⟨

-- ==== Sys2Proof/Machine/Regs.lean ====
section
/-! DEFINITION. Machine/Regs.lean: where every register lies and what its fields are (20 R464 to R471 and the field
maps of the chapters 03 to 19). The lists are written from the field-map tables of spec/: offset, bits, access
type (00 R8) and reset value. Registers reached through a bank selection (20 R467) and the context pages of
contexts 1 to 1,023 lie, in this model, at home addresses above 2^32 (Adr), which no bus address names. -/
namespace Sys2Proof.Machine

/-- Access types of a register field (00 R8, Table 00-5). -/
inductive Access where
  | ro | rw | rw1c | rw1s | wo | rc | rsvd
deriving DecidableEq, Repr

/-- One field of a field map: bits, access, and the encodings a write may hold (00 R6); `0, 0` where every one is. -/
structure FieldDef where
  hi : Nat
  lo : Nat
  acc : Access
  least : Nat := 0
  most : Nat := 0
deriving DecidableEq, Repr

/-- One register layout: name, base, array strides and counts (largest first), value at reset, and fields.
The value at reset of element i is `rst0` for i = 0 and `rst + i * step` otherwise. -/
structure RegDef where
  name : String
  base : Nat
  dims : List (Nat × Nat)
  rst0 : Nat
  rst : Nat
  step : Nat
  fields : List FieldDef
deriving Repr

/-- A named field: the address of its register and its bits. -/
structure Field where
  addr : Nat
  hi : Nat
  lo : Nat
deriving DecidableEq, Repr

namespace Adr

/-- DEV_FWREV (Table 03-10). -/
def DEV_FWREV : Nat := 0x100004
/-- DEV_STRAP (Table 03-11). -/
def DEV_STRAP : Nat := 0x100008
/-- DEV_MODE (Table 03-12). -/
def DEV_MODE : Nat := 0x100010
/-- DEV_RST_CAUSE (Table 03-14). -/
def DEV_RST_CAUSE : Nat := 0x100020
/-- DEV_BOOT (Table 03-15). -/
def DEV_BOOT : Nat := 0x100024
/-- DEV_FAULT_STATUS (Table 18-16). -/
def DEV_FAULT_STATUS : Nat := 0x100050
/-- DEV_FAULT_CNT (Table 18-16). -/
def DEV_FAULT_CNT : Nat := 0x100054
/-- DEV_FAULT_LOG (Table 18-16). -/
def DEV_FAULT_LOG : Nat := 0x100058
/-- DEV_SRAM_ECC (Table 18-16). -/
def DEV_SRAM_ECC : Nat := 0x100060
/-- DEV_FAULT_TS (Table 18-16). -/
def DEV_FAULT_TS : Nat := 0x10005C
/-- KS_LAST_WAKE (Table 17-10). -/
def KS_LAST_WAKE : Nat := 0x120010
/-- KS_LAST_WAKE_TS (Table 17-10). -/
def KS_LAST_WAKE_TS : Nat := 0x120014
/-- KS_WAKE_LATCH_LO (Table 17-10). -/
def KS_WAKE_LATCH_LO : Nat := 0x120008
/-- KS_WAKE_LATCH_HI (Table 17-10). -/
def KS_WAKE_LATCH_HI : Nat := 0x12000C
/-- KS_TIME (Table 17-11). -/
def KS_TIME : Nat := 0x120018
/-- KS_ALARM (Table 17-11). -/
def KS_ALARM : Nat := 0x12001C
/-- KS_GPIO_EDGE (Table 17-11). -/
def KS_GPIO_EDGE : Nat := 0x120020
/-- HL_LTR_VAL (Table 04-14). -/
def HL_LTR_VAL : Nat := 0x140014
/-- CTX_STATE (Table 05-14). -/
def CTX_STATE (n : Nat) : Nat := 0x100000004 + 65536 * n
/-- CTX_CAPS (Table 05-15). -/
def CTX_CAPS (n : Nat) : Nat := 0x100000008 + 65536 * n
/-- CTX_WDOG_STATUS (Table 05-16). -/
def CTX_WDOG_STATUS (n : Nat) : Nat := 0x100000014 + 65536 * n
/-- CTX_OCC (Table 05-16). -/
def CTX_OCC (n : Nat) : Nat := 0x100000018 + 65536 * n
/-- CTX_SHARE0 (Table 05-17). -/
def CTX_SHARE0 (n : Nat) : Nat := 0x100000040 + 65536 * n
/-- CTX_SHARE1 (Table 05-17). -/
def CTX_SHARE1 (n : Nat) : Nat := 0x100000044 + 65536 * n
/-- CTX_SHARE2 (Table 05-17). -/
def CTX_SHARE2 (n : Nat) : Nat := 0x100000048 + 65536 * n
/-- CTX_SHARE3 (Table 05-17). -/
def CTX_SHARE3 (n : Nat) : Nat := 0x10000004C + 65536 * n
/-- CTX_SHARE4 (Table 05-17). -/
def CTX_SHARE4 (n : Nat) : Nat := 0x100000050 + 65536 * n
/-- CTX_SHARE5 (Table 05-17). -/
def CTX_SHARE5 (n : Nat) : Nat := 0x100000054 + 65536 * n
/-- CTX_SHARE6 (Table 05-17). -/
def CTX_SHARE6 (n : Nat) : Nat := 0x100000058 + 65536 * n
/-- CTX_SHARE7 (Table 05-17). -/
def CTX_SHARE7 (n : Nat) : Nat := 0x10000005C + 65536 * n
/-- CTX_PERSIST (Table 11-3). -/
def CTX_PERSIST (n : Nat) : Nat := 0x100000100 + 65536 * n
/-- CTX_VIOL_CFG (Table 09-11). -/
def CTX_VIOL_CFG (n : Nat) : Nat := 0x100000110 + 65536 * n
/-- CTX_VIOL0 (Table 09-12). -/
def CTX_VIOL0 (n k : Nat) : Nat := 0x100000120 + 65536 * n + 16 * k
/-- CTX_PWE_BASE_LO (Table 06-17). -/
def CTX_PWE_BASE_LO (n : Nat) : Nat := 0x100000200 + 65536 * n
/-- CTX_PWE_BASE_HI (Table 06-17). -/
def CTX_PWE_BASE_HI (n : Nat) : Nat := 0x100000204 + 65536 * n
/-- CTX_PWE_WSEQ_LO (Table 06-17). -/
def CTX_PWE_WSEQ_LO (n : Nat) : Nat := 0x100000218 + 65536 * n
/-- CTX_PWE_WSEQ_HI (Table 06-17). -/
def CTX_PWE_WSEQ_HI (n : Nat) : Nat := 0x10000021C + 65536 * n
/-- QP_SQ_BASE_LO (Table 06-12). -/
def QP_SQ_BASE_LO (n k : Nat) : Nat := 0x100001000 + 65536 * n + 64 * k
/-- QP_SQ_BASE_HI (Table 06-12). -/
def QP_SQ_BASE_HI (n k : Nat) : Nat := 0x100001004 + 65536 * n + 64 * k
/-- QP_CQ_BASE_LO (Table 06-12). -/
def QP_CQ_BASE_LO (n k : Nat) : Nat := 0x100001008 + 65536 * n + 64 * k
/-- QP_CQ_BASE_HI (Table 06-12). -/
def QP_CQ_BASE_HI (n k : Nat) : Nat := 0x10000100C + 65536 * n + 64 * k
/-- QP_PTR (Table 06-14). -/
def QP_PTR (n k : Nat) : Nat := 0x10000101C + 65536 * n + 64 * k
/-- CQ_EVT_CFG (Table 15-15). -/
def CQ_EVT_CFG (n k : Nat) : Nat := 0x100003000 + 65536 * n + 16 * k
/-- CQ_EVT_STATUS (Table 15-15). -/
def CQ_EVT_STATUS (n k : Nat) : Nat := 0x100003004 + 65536 * n + 16 * k
/-- CTX_EVT_STATUS (Table 15-15). -/
def CTX_EVT_STATUS (n : Nat) : Nat := 0x100003404 + 65536 * n
/-- MBX_CMD (Table 16-2). -/
def MBX_CMD (n : Nat) : Nat := 0x780000 + 4096 * n
/-- MBXS_CMD (Table 16-2). -/
def MBXS_CMD (n : Nat) : Nat := 0x100004000 + 65536 * n
/-- CTX_SEL (Table 05-18). -/
def CTX_SEL : Nat := 0x180000
/-- CTX_SEL_WDOG (Table 05-19). -/
def CTX_SEL_WDOG (n : Nat) : Nat := 0x2000000000 + 64 * n
/-- CAD_STROKE_HI (Table 07-10). -/
def CAD_STROKE_HI : Nat := 0x280004
/-- CAD_COMMIT (Table 07-11). -/
def CAD_COMMIT : Nat := 0x280010
/-- CAD_RSV_TGT_LB (Table 07-13). -/
def CAD_RSV_TGT_LB : Nat := 0x28002C
/-- CAD_RSV_TGT_UL (Table 07-13). -/
def CAD_RSV_TGT_UL : Nat := 0x280030
/-- CAD_LEVEL_LOG (Table 07-14). -/
def CAD_LEVEL_LOG : Nat := 0x280040
/-- CAD_PTM_STATUS (Table 07-15). -/
def CAD_PTM_STATUS : Nat := 0x280054
/-- CAD_HOSTT_LO (Table 07-15). -/
def CAD_HOSTT_LO : Nat := 0x280058
/-- CAD_HOSTT_HI (Table 07-15). -/
def CAD_HOSTT_HI : Nat := 0x28005C
/-- CAD_HOSTT_STROKE (Table 07-15). -/
def CAD_HOSTT_STROKE : Nat := 0x280060
/-- CAD_PEL_ALIGN (Table 07-16). -/
def CAD_PEL_ALIGN : Nat := 0x280070
/-- LB_CRED (Table 08-14). -/
def LB_CRED (n : Nat) : Nat := 0x300008 + 65536 * n
/-- LB_LINT_CFG (Table 08-17). -/
def LB_LINT_CFG (n : Nat) : Nat := 0x300030 + 65536 * n
/-- LB_SRB0 (Table 08-18). -/
def LB_SRB0 (n k : Nat) : Nat := 0x300200 + 65536 * n + 16 * k
/-- LB_UPR_LADDR_LO (Table 08-19). -/
def LB_UPR_LADDR_LO (n k : Nat) : Nat := 0x300400 + 65536 * n + 32 * k
/-- LB_UPR_LADDR_HI (Table 08-19). -/
def LB_UPR_LADDR_HI (n k : Nat) : Nat := 0x300404 + 65536 * n + 32 * k
/-- LB_UPR_HADDR_LO (Table 08-19). -/
def LB_UPR_HADDR_LO (n k : Nat) : Nat := 0x300408 + 65536 * n + 32 * k
/-- LB_UPR_HADDR_HI (Table 08-19). -/
def LB_UPR_HADDR_HI (n k : Nat) : Nat := 0x30040C + 65536 * n + 32 * k
/-- LB_UPR_CFG (Table 08-19). -/
def LB_UPR_CFG (n k : Nat) : Nat := 0x300410 + 65536 * n + 32 * k
/-- WIN_SEL (Table 08-20). -/
def WIN_SEL : Nat := 0x308000
/-- WIN_BAR (Table 08-20). -/
def WIN_BAR (n k : Nat) : Nat := 0x400000004 + 512 * n + 32 * k
/-- WIN_LADDR_LO (Table 08-20). -/
def WIN_LADDR_LO (n k : Nat) : Nat := 0x400000008 + 512 * n + 32 * k
/-- WIN_LADDR_HI (Table 08-20). -/
def WIN_LADDR_HI (n k : Nat) : Nat := 0x40000000C + 512 * n + 32 * k
/-- WIN_CTL (Table 08-21). -/
def WIN_CTL (n k : Nat) : Nat := 0x400000010 + 512 * n + 32 * k
/-- WIN_ATTR (Table 08-21). -/
def WIN_ATTR (n k : Nat) : Nat := 0x400000014 + 512 * n + 32 * k
/-- ACC_REGION_LO (Table 09-14). -/
def ACC_REGION_LO (n : Nat) : Nat := 0x380100 + 8 * n
/-- ACC_REGION_HI (Table 09-14). -/
def ACC_REGION_HI (n : Nat) : Nat := 0x380104 + 8 * n
/-- ACC_VLOG0 (Table 09-15). -/
def ACC_VLOG0 (n : Nat) : Nat := 0x380400 + 16 * n
/-- ACC_GUARD_BASE_LO (Table 09-16). -/
def ACC_GUARD_BASE_LO (n : Nat) : Nat := 0x380800 + 32 * n
/-- ACC_PEER0 (Table 09-17). -/
def ACC_PEER0 (n : Nat) : Nat := 0x381000 + 8 * n
/-- MSG_RXB_SEL (Table 10-9). -/
def MSG_RXB_SEL : Nat := 0x400100
/-- MSG_RXB_BASE_LO (Table 10-9). -/
def MSG_RXB_BASE_LO (n k : Nat) : Nat := 0x800000004 + 2048 * n + 32 * k
/-- MSG_RXB_BASE_HI (Table 10-9). -/
def MSG_RXB_BASE_HI (n k : Nat) : Nat := 0x800000008 + 2048 * n + 32 * k
/-- MSG_FRT_LO (Table 10-10). -/
def MSG_FRT_LO (n k : Nat) : Nat := 0x400400 + 128 * n + 8 * k
/-- MSG_SBT_LO (Table 10-10). -/
def MSG_SBT_LO (n k : Nat) : Nat := 0x400600 + 128 * n + 8 * k
/-- MSG_RT_LO (Table 10-10). -/
def MSG_RT_LO (n : Nat) : Nat := 0x1000000 + 8 * n
/-- DS_CFG (Table 11-11). -/
def DS_CFG : Nat := 0x480000
/-- DS_BUDGET (Table 11-11). -/
def DS_BUDGET : Nat := 0x480004
/-- DS_HOLDUP (Table 11-11). -/
def DS_HOLDUP : Nat := 0x480008
/-- DS_RECOVER (Table 11-13). -/
def DS_RECOVER : Nat := 0x480040
/-- DS_RECOVER_UNITS (Table 11-13). -/
def DS_RECOVER_UNITS : Nat := 0x480044
/-- DS_PRESERVE_LOG (Table 11-13). -/
def DS_PRESERVE_LOG : Nat := 0x480048
/-- DS_PRESERVE_UNITS (Table 11-13). -/
def DS_PRESERVE_UNITS : Nat := 0x48004C
/-- DS_APT_SEL (Table 11-14). -/
def DS_APT_SEL : Nat := 0x480100
/-- DS_APT_STATUS (Table 11-14). -/
def DS_APT_STATUS (n : Nat) : Nat := 0x1000000004 + 32 * n
/-- DS_APT_LOST (Table 11-14). -/
def DS_APT_LOST (n : Nat) : Nat := 0x1000000008 + 32 * n
/-- DS_APT_OCC (Table 11-14). -/
def DS_APT_OCC (n : Nat) : Nat := 0x100000000C + 32 * n
/-- DS_APT_RESYNC (Table 11-14). -/
def DS_APT_RESYNC (n : Nat) : Nat := 0x1000000010 + 32 * n
/-- MED_STATUS (Table 12-8). -/
def MED_STATUS : Nat := 0x500000
/-- MED_LUN_LOST_LO (Table 12-8). -/
def MED_LUN_LOST_LO : Nat := 0x500004
/-- MED_LUN_LOST_HI (Table 12-8). -/
def MED_LUN_LOST_HI : Nat := 0x500008
/-- MED_LIFE (Table 12-9). -/
def MED_LIFE : Nat := 0x500010
/-- MED_PE (Table 12-9). -/
def MED_PE : Nat := 0x500014
/-- MED_WA (Table 12-9). -/
def MED_WA : Nat := 0x500018
/-- MED_PATROL_STATUS (Table 12-10). -/
def MED_PATROL_STATUS : Nat := 0x500028
/-- MED_REBUILD_STATUS (Table 12-10). -/
def MED_REBUILD_STATUS : Nat := 0x500034
/-- MED_RETRY_HIST (Table 12-10). -/
def MED_RETRY_HIST : Nat := 0x500040
/-- UL_MAP (Table 13-16). -/
def UL_MAP (n : Nat) : Nat := 0x60000C + 65536 * n
/-- PEL_STATUS (Table 14-8). -/
def PEL_STATUS : Nat := 0x680000
/-- PEL_VIEW (Table 14-8). -/
def PEL_VIEW : Nat := 0x680004
/-- PEL_ROUTE (Table 14-8). -/
def PEL_ROUTE : Nat := 0x680008
/-- PEL_CTL (Table 14-9). -/
def PEL_CTL : Nat := 0x680010
/-- PEL_IDENT_LO (Table 14-9). -/
def PEL_IDENT_LO : Nat := 0x680020
/-- PEL_IDENT_HI (Table 14-9). -/
def PEL_IDENT_HI : Nat := 0x680024
/-- PEL_CNT (Table 14-9). -/
def PEL_CNT : Nat := 0x680028
/-- PEL_SBY (Table 14-10). -/
def PEL_SBY (n : Nat) : Nat := 0x680100 + 4 * n
/-- PEL_SEL (Table 14-10). -/
def PEL_SEL : Nat := 0x680200
/-- PEL_TANDEM (Table 14-10). -/
def PEL_TANDEM (n : Nat) : Nat := 0x2000000008 + 64 * n
/-- PEL_GEN (Table 14-10). -/
def PEL_GEN (n : Nat) : Nat := 0x200000000C + 64 * n
/-- IC_PEND (Table 15-9). -/
def IC_PEND (n : Nat) : Nat := 0x700000 + 4 * n
/-- IC_EN (Table 15-9). -/
def IC_EN (n : Nat) : Nat := 0x7000C0 + 4 * n
/-- IC_CORE_CFG (Table 15-11). -/
def IC_CORE_CFG (n : Nat) : Nat := 0x4000000000 + 4 * n
/-- EV_SEL (Table 15-14). -/
def EV_SEL : Nat := 0x740010
/-- MBX_BC_ATTN (Table 16-15). -/
def MBX_BC_ATTN : Nat := 0x788010
/-- MBX_BC_ATTN_EN (Table 16-15). -/
def MBX_BC_ATTN_EN : Nat := 0x788014
/-- PFS_BCAST (Table 19-8). -/
def PFS_BCAST : Nat := 0x7C0018
/-- PFS_SNAP (Table 19-8). -/
def PFS_SNAP (n : Nat) : Nat := 0x7C1000 + 4 * n
/-- DBG_STATUS (Table 19-9). -/
def DBG_STATUS : Nat := 0x7E0000
/-- DBG_DENY_ADDR (Table 19-9). -/
def DBG_DENY_ADDR : Nat := 0x7E0008
/-- DBG_DENY_TS (Table 19-9). -/
def DBG_DENY_TS : Nat := 0x7E000C
/-- DBG_POLICY (Table 19-9). -/
def DBG_POLICY : Nat := 0x7E0010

⟩

### GOAL OF THE EXERCISE
Begin with the line above that has "def QP_CQ_BASE_LO (n" and continue through the line that has "def CTX_SEL : Nat := 0x180000", setting each one down exactly. Stop there.

### OUTPUT BELOW
def QP_CQ_BASE_LO (n k : Nat) : Nat := 0x100001008 + 65536 * n + 64 * k
/-- QP_CQ_BASE_HI (Table 06-12). -/
def QP_CQ_BASE_HI (n k : Nat) : Nat := 0x10000100C + 65536 * n + 64 * k
/-- QP_PTR (Table 06-14). -/
def QP_PTR (n k : Nat) : Nat := 0x10000101C + 65536 * n + 64 * k
/-- CQ_EVT_CFG (Table 15-15). -/
def CQ_EVT_CFG (n k : Nat) : Nat := 0x100003000 + 65536 * n + 16 * k
/-- CQ_EVT_STATUS (Table 15-15). -/
def CQ_EVT_STATUS (n k : Nat) : Nat := 0x100003004 + 65536 * n + 16 * k
/-- CTX_EVT_STATUS (Table 15-15). -/
def CTX_EVT_STATUS (n : Nat) : Nat := 0x100003404 + 65536 * n
/-- MBX_CMD (Table 16-2). -/
def MBX_CMD (n : Nat) : Nat := 0x780000 + 4096 * n
/-- MBXS_CMD (Table 16-2). -/
def MBXS_CMD (n : Nat) : Nat := 0x100004000 + 65536 * n
/-- CTX_SEL (Table 05-18). -/
def CTX_SEL : Nat := 0x180000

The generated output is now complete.